Records from a data source:
-- ==== Sys2Proof/Word.lean ====
section
/-! DEFINITION. The word types: the manual's bytes, words and doublewords (R6), as bit vectors. -/

namespace Sys2Proof

/-- A byte. -/
abbrev Byte := BitVec 8
/-- A 32-bit word. -/
abbrev W32 := BitVec 32
/-- A 64-bit doubleword. -/
abbrev W64 := BitVec 64

end Sys2Proof
end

TRY IT ::
Reproduce each line above exactly.

WRITTEN ANSWER ::
-- ==== Sys2Proof/Word.lean ====
section
/-! DEFINITION. The word types: the manual's bytes, words and doublewords (R6), as bit vectors. -/

namespace Sys2Proof

/-- A byte. -/
abbrev Byte := BitVec 8
/-- A 32-bit word. -/
abbrev W32 := BitVec 32
/-- A 64-bit doubleword. -/
abbrev W64 := BitVec 64

end Sys2Proof
end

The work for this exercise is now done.